Déjà, je trouve que c’est dommage qu’on ne fasse pas assez confiance à la diaspora qui a vécu toute sa vie en Belgique, connaît très bien les institutions, a fait ses études jusqu’à l’université, et a une expertise et une expérience de terrain.

En ce qui me concerne, je travaille dans une institution belge reconnue et appréciée, et je suis une Algérienne qui fait du militantisme actif. Je fais partie des gens qui peuvent faire le pont et être des intermédiaires, mais on ne nous reconnaît pas. On nous met presque à l’écart. Nous sommes aussi des ambassadeurs de notre pays.

Tant que nos autorités représentantes ne nous reconnaissent pas, comment voulez-vous qu’on avance et qu’on puisse donner une bonne image ?

Les citoyens de cette communauté, qui sont là depuis presque 80 ans, peuvent créer des ponts. Il y a des Algériens dans tous les secteurs en Belgique, ils ont des compétences à souhait. La communauté algérienne en Belgique se positionne bien, elle fait ce qu’il faut, ce n’est pas une communauté à problème en règle générale.

Vous travaillez depuis des années autour de la mémoire et des relations belgo-algériennes. Qu’essayez-vous de transmettre avec votre association LABA ?

Mon association Les Amitiés Belgo-Algériennes (LABA) asbl est un projet porteur pour l’Algérie, pour l’image du pays et pour son histoire. Ça part d’un vécu personnel et d’un constat.

Comme je le disais, on ne nous connaît pas très bien. On est une minorité, donc électoralement, on n’est pas une masse importante. Mais on a un parcours différent des autres communautés étrangères en Belgique…

C’est par la culture qu’on fait passer des messages, même s’il y a aussi le côté business et économique. Ça serait bien aussi qu’on puisse exporter des produits, des matières premières, et un savoir-faire. 

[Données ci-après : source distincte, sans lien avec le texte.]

-- ==== Sys2Proof/Machine/Program.lean ====
section
/-! DEFINITION. Program: the pseudo-instructions and program lines of 30_encoding.md R64 and R65, as abstract syntax, and
the requests each line stands for. The spelling of a line as text is notation only (92_eei_decisions.md D21) and is left
out (assumption 15). -/

namespace Sys2Proof.Machine

/-- `<cmd>` of 30_encoding.md R64. -/
inductive Cmd where
  | idle
  | throttle (addr : BitVec 14) (speed : BitVec 7) (fwd estop : Bool)
  | fg1 (addr : BitVec 14) (fbits : BitVec 5)
  | fg2l (addr : BitVec 14) (fbits : BitVec 4)
  | fg2h (addr : BitVec 14) (fbits : BitVec 4)
  deriving DecidableEq, Repr

/-- The `ENCREQ` of a command (30_encoding.md R47, R65). -/
def Cmd.request : Cmd → BitVec 32
  | .idle => encReqWord 0#5 false false 0#7 0#14 0b000#3
  | .throttle addr speed fwd estop => encReqWord 0#5 estop fwd speed addr 0b001#3
  | .fg1 addr fbits => encReqWord fbits false false 0#7 addr 0b010#3
  | .fg2l addr fbits => encReqWord (fbits.setWidth 5) false false 0#7 addr 0b011#3
  | .fg2h addr fbits => encReqWord (fbits.setWidth 5) false false 0#7 addr 0b100#3

/-- The STAGE_APPEND word of command bytes `q` to a slot (30_encoding.md R49). -/
def appendWord (slot : BitVec 8) (q : List Byte) : BitVec 64 :=
  preqWord (byteAt q 5) (byteAt q 4) (byteAt q 3) (byteAt q 2) (byteAt q 1) (byteAt q 0) slot
    (BitVec.ofNat 3 q.length) 0b10#2

/-- The STAGE_APPEND word of an accepted encoder response: `{ENCRSP[55:8], slot, 000, ENCRSP[5:3], 10}`
(30_encoding.md R49). -/
def appendOfResponse (slot : BitVec 8) (rsp : BitVec 56) : BitVec 64 :=
  rsp.extractLsb' 8 48 ++ slot ++ 0#3 ++ rsp.extractLsb' 3 3 ++ 0b10#2

/-- `APPEND s, <cmd>` (30_encoding.md R65): the request to issue, or the rejection status to report, where nothing is
issued. -/
def appendCmd (p : Config.Params) (slot : BitVec 8) (c : Cmd) : Except EncError PortWord :=
  match encodeRequest p c.request with
  | .ok q => .ok (.preq (appendOfResponse slot (EncResult.ok q).word))
  | .err e => .error e

/-- A program line of 30_encoding.md R64, and the pseudo-instructions of R65. -/
inductive Line where
  /-- `NEXTBIT *k` -/
  | nextbit (k : Nat)
  /-- `NOP` -/
  | nop
  /-- `RESET s` -/
  | reset (slot : BitVec 8)
  /-- `APPEND s, BYTES b0, ..., bn` -/
  | appendBytes (slot : BitVec 8) (q : List Byte)
  /-- `APPEND s, <cmd>` -/
  | append (slot : BitVec 8) (c : Cmd)
  /-- `SET s, <cmd1> [; <cmd2> [; <cmd3>]]` -/
  | set (slot : BitVec 8) (cs : List Cmd)
  deriving DecidableEq, Repr

/-- The word of `RESET s`. -/
def resetWord (slot : BitVec 8) : PortWord := .preq (preqWord 0#8 0#8 0#8 0#8 0#8 0#8 slot 0#3 0b01#2)

/-- The words a list of `APPEND s, <cmd>` issues: a rejected command issues none (30_encoding.md R65). -/
def appendCmds (p : Config.Params) (slot : BitVec 8) (cs : List Cmd) : List PortWord :=
  cs.filterMap fun c => (appendCmd p slot c).toOption

/-- The rejection statuses a list of `APPEND s, <cmd>` reports (30_encoding.md R65). -/
def appendRejections (p : Config.Params) (slot : BitVec 8) (cs : List Cmd) : List EncError :=
  cs.filterMap fun c =>
    match appendCmd p slot c with
    | .ok _ => none
    | .error e => some e

/-- The words a line issues, in order (30_encoding.md R64, R65). An `APPEND s, BYTES` of more than six bytes has no
`PREQ` word and issues none. -/
def Line.words (p : Config.Params) : Line → List PortWord
  | .nextbit k => List.replicate k .nbReq
  | .nop => [.preq 0#64]
  | .reset slot => [resetWord slot]
  | .appendBytes slot q => if q.length ≤ Config.maxCmdLen then [.preq (appendWord slot q)] else []
  | .append slot c => appendCmds p slot [c]
  | .set slot cs => resetWord slot :: appendCmds p slot cs

/-- The rejection statuses a line reports instead of issuing a word (30_encoding.md R65; 60_exceptions.md R97). -/
def Line.rejections (p : Config.Params) : Line → List EncError
  | .append slot c => appendRejections p slot [c]
  | .set slot cs => appendRejections p slot cs
  | .nextbit _ => []
  | .nop => []
  | .reset _ => []
  | .appendBytes _ _ => []

/-- The requests of a program, lines in the order written (20_memory.md R42: one interleaving). -/
def programRequests (p : Config.Params) (ls : List Line) : List Request :=
  (ls.flatMap (Line.words p)).map .port

end Sys2Proof.Machine
end

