/-- 70_reset_and_hazards.md R118: with no producer request after reset, the first `56 * SLOTS` NEXTBITs return SLOTS copies of the
idle frame and leave the block as it was, so this repeats for ever; whatever the unspecified bytes and the number of
Slots. -/
def Obligations.IdleStreamAfterReset : Prop :=
  ∀ s : State, s.AtReset → 1 ≤ s.slots.length → s.slots.length ≤ 256 →
    nextbits (56 * s.slots.length) s =
      some (bitsOf (List.replicate s.slots.length
        [0xFF#8, 0xFF#8, 0xFD#8, 0xFE#8, 0x00#8, 0x7F#8, 0xFF#8]).flatten, { s with resp := .bit true })

/-- 70_reset_and_hazards.md R122: staged content reaches the stream within one refresh cycle: after at most `SLOTS * 240` NEXTBITs the
cursor stands at bit 0 of its Slot with that content active. -/
def Obligations.StagedContentIsActiveWithinOneCycle : Prop :=
  ∀ (s : State) (k : Nat) (sl : Slot), s.Inv → s.slots[k]? = some sl → sl.staging.nbytes ≠ 0#5 →
    ∃ (m : Nat) (bits : List Bool) (t : State) (tl : Slot), m ≤ s.slots.length * 240 ∧
      nextbits m s = some (bits, t) ∧ t.curSlot.toNat = k ∧ t.curBit = 0#8 ∧
      t.slots[k]? = some tl ∧ tl.active = sl.staging

/-! ### The internal Packet operations (42_packet.md), run directly -/

/-- 42_packet.md R80: PKT_RESET sets the two counts of the buffer to 0; no byte is written. -/
def Obligations.PktResetEmptiesTheBuffer : Prop :=
  ∀ (s : State) (slot : BitVec 8) (sl : Slot), s.slots[slot.toNat]? = some sl →
    exec (.pktReset slot 0#1) s = .next { s with
      slots := s.slots.set slot.toNat { sl with buf0 := { sl.buf0 with nbytes := 0#5, ncmd := 0#2 } }
      resp := .done } ∧
    exec (.pktReset slot 1#1) s = .next { s with
      slots := s.slots.set slot.toNat { sl with buf1 := { sl.buf1 with nbytes := 0#5, ncmd := 0#2 } }
      resp := .done }

/-- 42_packet.md R81: PKT_APPEND of a well-formed command that fits: the frame's bytes at byte offset `nbytes`, both counts, and
nothing else; else the first of F_CMD_LEN, F_CHECKSUM, F_CAPACITY that applies, and nothing written but the fault register.
The buffer's memory is in canonical form, which every step keeps. -/
def Obligations.PktAppendWritesTheFrame : Prop :=
  ∀ (s : State) (slot : BitVec 8) (p : BitVec 1) (sl : Slot) (c : List Byte), s.slots[slot.toNat]? = some sl →
    (c.length < 3 ∨ 6 < c.length →
      exec (.pktAppend slot p c) s =
        .next { s with fault := if s.fault = .none then .cmdLen else s.fault, resp := .raised .cmdLen }) ∧
    (3 ≤ c.length → c.length ≤ 6 → c.foldl (· ^^^ ·) 0#8 ≠ 0#8 →
      exec (.pktAppend slot p c) s =
        .next { s with fault := if s.fault = .none then .checksum else s.fault, resp := .raised .checksum }) ∧
    (3 ≤ c.length → c.length ≤ 6 → c.foldl (· ^^^ ·) 0#8 = 0#8 →
      ((sl.buf p).ncmd.toNat = 3 ∨ 30 < (sl.buf p).nbytes.toNat + (22 + 9 * c.length + 7) / 8) →
      exec (.pktAppend slot p c) s =
        .next { s with fault := if s.fault = .none then .capacity else s.fault, resp := .raised .capacity }) ∧
    (3 ≤ c.length → c.length ≤ 6 → c.foldl (· ^^^ ·) 0#8 = 0#8 → (sl.buf p).mem.wf = true →
      (sl.buf p).ncmd.toNat < 3 → (sl.buf p).nbytes.toNat + (22 + 9 * c.length + 7) / 8 ≤ 30 →
      ∃ sl' : Slot,
        exec (.pktAppend slot p c) s = .next { s with slots := s.slots.set slot.toNat sl', resp := .done } ∧
        sl'.act = sl.act ∧ (∀ q, q ≠ p → sl'.buf q = sl.buf q) ∧
        (sl'.buf p).nbytes.toNat = (sl.buf p).nbytes.toNat + (22 + 9 * c.length + 7) / 8 ∧
        (sl'.buf p).ncmd.toNat = (sl.buf p).ncmd.toNat + 1 ∧
        (∀ k, k < (22 + 9 * c.length + 7) / 8 →
          some ((sl'.buf p).mem.read ((sl.buf p).nbytes.toNat + k)) = (frame c)[k]?) ∧
        ∀ a, a < (sl.buf p).nbytes.toNat ∨ (sl.buf p).nbytes.toNat + (22 + 9 * c.length + 7) / 8 ≤ a →
          (sl'.buf p).mem.read a = (sl.buf p).mem.read a)

/-- 42_packet.md R82 with 20_memory.md R35: PKT_GETBIT returns bit `7 - (i mod 8)` of byte `i div 8`, below the Packet's length; at or
beyond it, it faults F_GETBIT_RANGE. In a state that meets the invariants the last bit of a Packet that is not empty, bit
`lenbits - 1`, is 1: its last padding bit. -/
def Obligations.PktGetbitReadsTheBit : Prop :=
  ∀ (s : State) (slot i : BitVec 8) (p : BitVec 1) (sl : Slot), s.slots[slot.toNat]? = some sl →
    (s.Inv → (sl.buf p).nbytes ≠ 0#5 → i.toNat + 1 = 8 * (sl.buf p).nbytes.toNat →
      exec (.pktGetbit slot p i) s = .next { s with resp := .bit true }) ∧
    (i.toNat < 8 * (sl.buf p).nbytes.toNat →
      exec (.pktGetbit slot p i) s =
        .next { s with resp := .bit (((sl.buf p).mem.read (i.toNat / 8)).getLsbD (7 - i.toNat % 8)) }) ∧
    (8 * (sl.buf p).nbytes.toNat ≤ i.toNat →
      exec (.pktGetbit slot p i) s =
        .next { s with fault := if s.fault = .none then .getbitRange else s.fault, resp := .raised .getbitRange })

/-- 42_packet.md R83: PKT_LENGTH returns `8 * nbytes`, at most 240 in a state that meets the invariants. -/
def Obligations.PktLengthIsEightTimesTheByteCount : Prop :=
  ∀ (s : State) (slot : BitVec 8) (p : BitVec 1) (sl : Slot), s.slots[slot.toNat]? = some sl →
    ∃ n : BitVec 8, exec (.pktLength slot p) s = .next { s with resp := .length n } ∧
      n.toNat = 8 * (sl.buf p).nbytes.toNat ∧ (s.Inv → n.toNat ≤ 240)

/-! ### The internal Slot operations (43_slot.md), run directly -/

/-- 43_slot.md R84: SLOT_STAGE returns the index that is not the active one. -/
def Obligations.SlotStageReturnsTheOtherIndex : Prop :=
  ∀ (s : State) (slot : BitVec 8) (sl : Slot), s.slots[slot.toNat]? = some sl →
    exec (.slotStage slot) s = .next { s with resp := .index (if sl.act = 0#1 then 1#1 else 0#1) }

/-- 43_slot.md R85: SLOT_FLIP with an empty staging Packet changes nothing; else it swaps the roles and empties the formerly active
Packet, whose bytes stay. -/
def Obligations.SlotFlipSwapsTheRoles : Prop :=
  ∀ (s : State) (slot : BitVec 8) (sl : Slot), s.slots[slot.toNat]? = some sl →
    exec (.slotFlip slot) s = .next { s with
      slots := s.slots.set slot.toNat
        (if sl.act = 0#1 then
          if sl.buf1.nbytes = 0#5 then sl
          else { sl with act := 1#1, buf0 := { sl.buf0 with nbytes := 0#5, ncmd := 0#2 } }
         else
          if sl.buf0.nbytes = 0#5 then sl
          else { sl with act := 0#1, buf1 := { sl.buf1 with nbytes := 0#5, ncmd := 0#2 } })
      resp := .done }

/-- 43_slot.md R86: SLOT_GETBIT reads the active Packet only. -/
def Obligations.SlotGetbitReadsTheActivePacket : Prop :=
  ∀ (s : State) (slot i : BitVec 8) (sl : Slot) (b : Buffer), s.slots[slot.toNat]? = some sl →
    b = (if sl.act = 0#1 then sl.buf0 else sl.buf1) →
    (i.toNat < 8 * b.nbytes.toNat →
      exec (.slotGetbit slot i) s =
        .next { s with resp := .bit ((b.mem.read (i.toNat / 8)).getLsbD (7 - i.toNat % 8)) }) ∧
    (8 * b.nbytes.toNat ≤ i.toNat →
      exec (.slotGetbit slot i) s =
        .next { s with fault := if s.fault = .none then .getbitRange else s.fault, resp := .raised .getbitRange })

/-- 43_slot.md R87: SLOT_LENGTH returns the active Packet's bit length, 56 to 240 in a state that meets the invariants. -/
def Obligations.SlotLengthIsTheActiveLength : Prop :=
  ∀ (s : State) (slot : BitVec 8) (sl : Slot), s.slots[slot.toNat]? = some sl →
    ∃ n : BitVec 8, exec (.slotLength slot) s = .next { s with resp := .length n } ∧
      n.toNat = 8 * (if sl.act = 0#1 then sl.buf0.nbytes.toNat else sl.buf1.nbytes.toNat) ∧
      (s.Inv → 56 ≤ n.toNat ∧ n.toNat ≤ 240)

/-- 20_memory.md R33: an internal operation run directly at a slot index that does not exist faults F_SLOT_INDEX and writes nothing
else. That it answers so is the model's reading of R33 (assumption 8). -/
def Obligations.InternalOperationAtAbsentSlotFaults : Prop :=
  ∀ (s : State) (slot : BitVec 8) (i : Instr), s.slots.length ≤ slot.toNat →
    (i ∈ [Instr.slotStage slot, .slotFlip slot, .slotLength slot] ∨ (∃ p, i = .pktReset slot p) ∨
      (∃ p c, i = .pktAppend slot p c) ∨ (∃ p k, i = .pktGetbit slot p k) ∨ (∃ p, i = .pktLength slot p) ∨
      ∃ k, i = .slotGetbit slot k) →
    exec i s =
      .next { s with fault := if s.fault = .none then .slotIndex else s.fault, resp := .raised .slotIndex }
end

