/-- From any bit of the active Packet at the cursor, the `d + 1` NEXTBITs to its end return the bits that are left of it,
then enter and flip the next slot. -/
theorem nextbits_to_end {s : State} {sl entered : Slot} {d : Nat} (hm : s.nslots ≤ 256)
    (hs : s.slot? s.curSlot = some sl) (h2 : s.slots[(s.curSlot.toNat + 1) % s.nslots]? = some entered)
    (hd : s.curBit.toNat + (d + 1) = sl.active.lenbits) :
    nextbits (d + 1) s = some (sl.active.bits.drop s.curBit.toNat,
      ((s.setCursor ((s.curSlot.toNat + 1) % s.nslots) 0).setSlot
        (BitVec.ofNat 8 ((s.curSlot.toNat + 1) % s.nslots)) entered.flipped).respond
        (.bit (sl.active.bitAt (sl.active.lenbits - 1)))) := by
  induction d generalizing s with
  | zero =>
    have hlast : sl.active.lenbits - 1 = s.curBit.toNat := by omega
    have hend : sl.active.bits.drop (s.curBit.toNat + 1) = [] :=
      List.drop_eq_nil_of_le (by simp [Buffer.bits]; omega)
    rw [Buffer.drop_bits (by omega), hend, hlast]
    exact nextbits_succ_eq_some.2 ⟨_, _, [], exec_nextbit_of_boundary hs hm hd h2, rfl, rfl, rfl⟩
  | succ d ih =>
    have hbit : (BitVec.ofNat 8 (s.curBit.toNat + 1)).toNat = s.curBit.toNat + 1 := by
      have := sl.active.lenbits_lt
      rw [BitVec.toNat_ofNat]
      omega
    have hmoved := exec_nextbit_of_inside hs (by omega)
    rw [State.setCursor_same_slot] at hmoved
    have hrest := ih (s := State.respond { s with curBit := BitVec.ofNat 8 (s.curBit.toNat + 1) }
      (.bit (sl.active.bitAt s.curBit.toNat))) hm hs h2 (by rw [State.respond_curBit, hbit]; omega)
    rw [State.respond_curBit, hbit] at hrest
    rw [Buffer.drop_bits (by omega)]
    exact nextbits_succ_eq_some.2 ⟨_, _, _, hmoved, rfl, hrest, rfl⟩

/-! ### The idle stream (70_reset_and_hazards.md R118) -/

/-- The frame of the idle command (70_reset_and_hazards.md R115). -/
def idleFrameBytes : List Byte := [0xFF#8, 0xFF#8, 0xFD#8, 0xFE#8, 0x00#8, 0x7F#8, 0xFF#8]

/-- Every slot as reset leaves it, the cursor at bit 0 of any of them. -/
structure State.Idling (s : State) : Prop where
  slots : ∀ sl ∈ s.slots, sl.AtReset
  slotsLe : s.nslots ≤ 256
  cursor : s.curSlot.toNat < s.nslots
  curBit : s.curBit = 0#8

/-- `s` at bit 0 of slot `k`, a one just returned. -/
def State.idleAt (s : State) (k : Nat) : State := (s.setCursor k 0).respond (.bit true)

section idleSlot
variable {sl : Slot} (h : sl.AtReset)
include h

theorem Slot.AtReset.active_eq : sl.active = sl.buf0 := by
  rw [Slot.active_eq, if_pos h.act]

theorem Slot.AtReset.active_lenbits : sl.active.lenbits = 56 := by
  rw [h.active_eq, Buffer.lenbits, h.nbytes0]
  rfl

theorem Slot.AtReset.active_bits : sl.active.bits = bitsOf idleFrameBytes := by
  rw [h.active_eq, Buffer.bits_eq, h.idle]
  rfl

/-- The last bit of the idle frame is a padding one. -/
theorem Slot.AtReset.active_last_bit : sl.active.bitAt 55 = true := by
  have hlast : sl.active.bits[55]? = some true := by
    rw [h.active_bits]
    decide
  simpa [Buffer.bits, h.active_lenbits] using hlast

/-- With nothing staged a flip changes nothing. -/
theorem Slot.AtReset.flipped_eq : sl.flipped = sl := by
  have hempty : sl.staging.nbytes = 0#5 := by rw [Slot.staging_eq, if_pos h.act, h.nbytes1]
  rw [Slot.flipped, if_pos hempty]

end idleSlot

theorem State.AtReset.idling {s : State} (h : s.AtReset) (hpos : 1 ≤ s.nslots) (hle : s.nslots ≤ 256) : s.Idling :=
  ⟨h.slots, hle, by rw [h.curSlot]; exact hpos, h.curBit⟩

/-- Replacing a slot by itself changes nothing. -/
theorem State.setSlot_self {s : State} {i : BitVec 8} {sl : Slot} (h : s.slot? i = some sl) : s.setSlot i sl = s := by
  obtain ⟨hlt, hget⟩ := List.getElem?_eq_some_iff.1 h
  rw [State.setSlot, ← hget, List.set_getElem_self]

/-- Setting the cursor where it stands changes nothing. -/
theorem State.setCursor_self (s : State) : s.setCursor s.curSlot.toNat s.curBit.toNat = s := by
  rw [State.setCursor_same_slot, BitVec.ofNat_toNat, BitVec.setWidth_eq]

section idling
variable {s : State} (h : s.Idling)
include h

theorem State.Idling.idleAt {k : Nat} (hk : k < s.nslots) : (s.idleAt k).Idling := by
  have hle := h.slotsLe
  refine ⟨h.slots, hle, ?_, rfl⟩
  change (BitVec.ofNat 8 k).toNat < s.nslots
  rw [BitVec.toNat_ofNat]
  omega

/-- One Packet of the idle stream: 56 NEXTBITs return the idle frame and enter the next slot. -/
theorem State.Idling.nextbits_frame :
    nextbits 56 s = some (bitsOf idleFrameBytes, s.idleAt ((s.curSlot.toNat + 1) % s.nslots)) := by
  obtain ⟨hindex, hlt⟩ := State.entered_lt (Nat.zero_lt_of_lt h.cursor) h.slotsLe
  have hcur := List.getElem?_eq_getElem (l := s.slots) h.cursor
  have hnext := List.getElem?_eq_getElem (l := s.slots) hlt
  have hsl := h.slots _ (List.mem_of_getElem? hcur)
  have hentered := h.slots _ (List.mem_of_getElem? hnext)
  have hrun := nextbits_to_end (d := 55) h.slotsLe hcur hnext (by rw [h.curBit, hsl.active_lenbits]; rfl)
  rw [hentered.flipped_eq, State.setSlot_self (by rw [State.setCursor_slot?, State.slot?, hindex]; exact hnext),
    hsl.active_bits, hsl.active_lenbits, hsl.active_last_bit, h.curBit] at hrun
  exact hrun

end idling

/-- The idle stream from any slot: `m + 1` Packets return as many idle frames and move the cursor as many slots on. -/
theorem State.Idling.nextbits_frames {s : State} (h : s.Idling) (m : Nat) :
    nextbits (56 * (m + 1)) s = some (bitsOf (List.replicate (m + 1) idleFrameBytes).flatten,
      s.idleAt ((s.curSlot.toNat + (m + 1)) % s.nslots)) := by
  induction m generalizing s with
  | zero => exact h.nextbits_frame
  | succ m ih =>
    obtain ⟨hindex, hlt⟩ := State.entered_lt (Nat.zero_lt_of_lt h.cursor) h.slotsLe
    have hcur : (s.idleAt ((s.curSlot.toNat + 1) % s.nslots)).curSlot.toNat = (s.curSlot.toNat + 1) % s.nslots := hindex
    have hpos : ((s.curSlot.toNat + 1) % s.nslots + (m + 1)) % s.nslots = (s.curSlot.toNat + (m + 1 + 1)) % s.nslots := by
      rw [Nat.mod_add_mod, Nat.add_assoc, Nat.add_comm 1]
    have hrest := ih (h.idleAt hlt)
    rw [hcur] at hrest
    have hrun := nextbits_append h.nextbits_frame hrest
    rw [← bitsOf_append, ← List.flatten_cons, ← List.replicate_succ, Nat.add_comm 56] at hrun
    rw [← hpos]
    exact hrun

/-- Settles O47: as many idle frames as there are slots take the cursor once round the block. -/
theorem idleStreamAfterReset : Obligations.IdleStreamAfterReset := by
  intro s h hpos hle
  have hrun := (h.idling hpos hle).nextbits_frames (s.slots.length - 1)
  have hround : s.idleAt ((s.curSlot.toNat + s.slots.length) % s.nslots) = { s with resp := .bit true } := by
    have hzero : (s.curSlot.toNat + s.slots.length) % s.nslots = 0 := by
      rw [h.curSlot]
      simp [State.nslots]
    have hcursor := s.setCursor_self
    rw [h.curSlot, h.curBit] at hcursor
    rw [hzero]
    exact congrArg (State.respond · (.bit true)) hcursor
  rw [Nat.sub_add_cancel hpos, hround] at hrun
  exact hrun

end Sys2Proof.Machine
end

section
/-! PROOFS. The decoder and the encoder of operations: what every word decodes to, that decoding undoes encoding, and that
encoding undoes decoding on the bits an operation reads (30_encoding.md R47, R49, R50, R60, R61). -/

namespace Sys2Proof.Machine

/-! ### Dispatch, completed (44_refresh.md R93; 41_encoder.md R67) -/

theorem decode_preq_stageAppend {w : BitVec 64} (hrsv : preqRsv w = 0#3) (hop : preqOp w = 2#2) :
    decode (.preq w) = .instr (.stageAppend (preqSlot w) (preqN w) (preqByte w 0) (preqByte w 1) (preqByte w 2)
      (preqByte w 3) (preqByte w 4) (preqByte w 5)) := by
  simp only [decode, decodePreq, hrsv, hop]
  rfl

J’insiste sur le fait qu’on doit nous respecter. Les autorités algériennes qui viennent nous représenter doivent être à l’image et à la hauteur de ce qu’on a vécu. On a subi le racisme et les discriminations. Ce passif, eux, ne le connaissent pas. On sait ce que c’est de vivre en Belgique.

La nouvelle génération et ceux qui viennent d’arriver d’Algérie ignorent que s’ils ont une certaine qualité de vie aujourd’hui, c’est parce qu’on s’est battus pour avoir tout ça. Rien n’est acquis.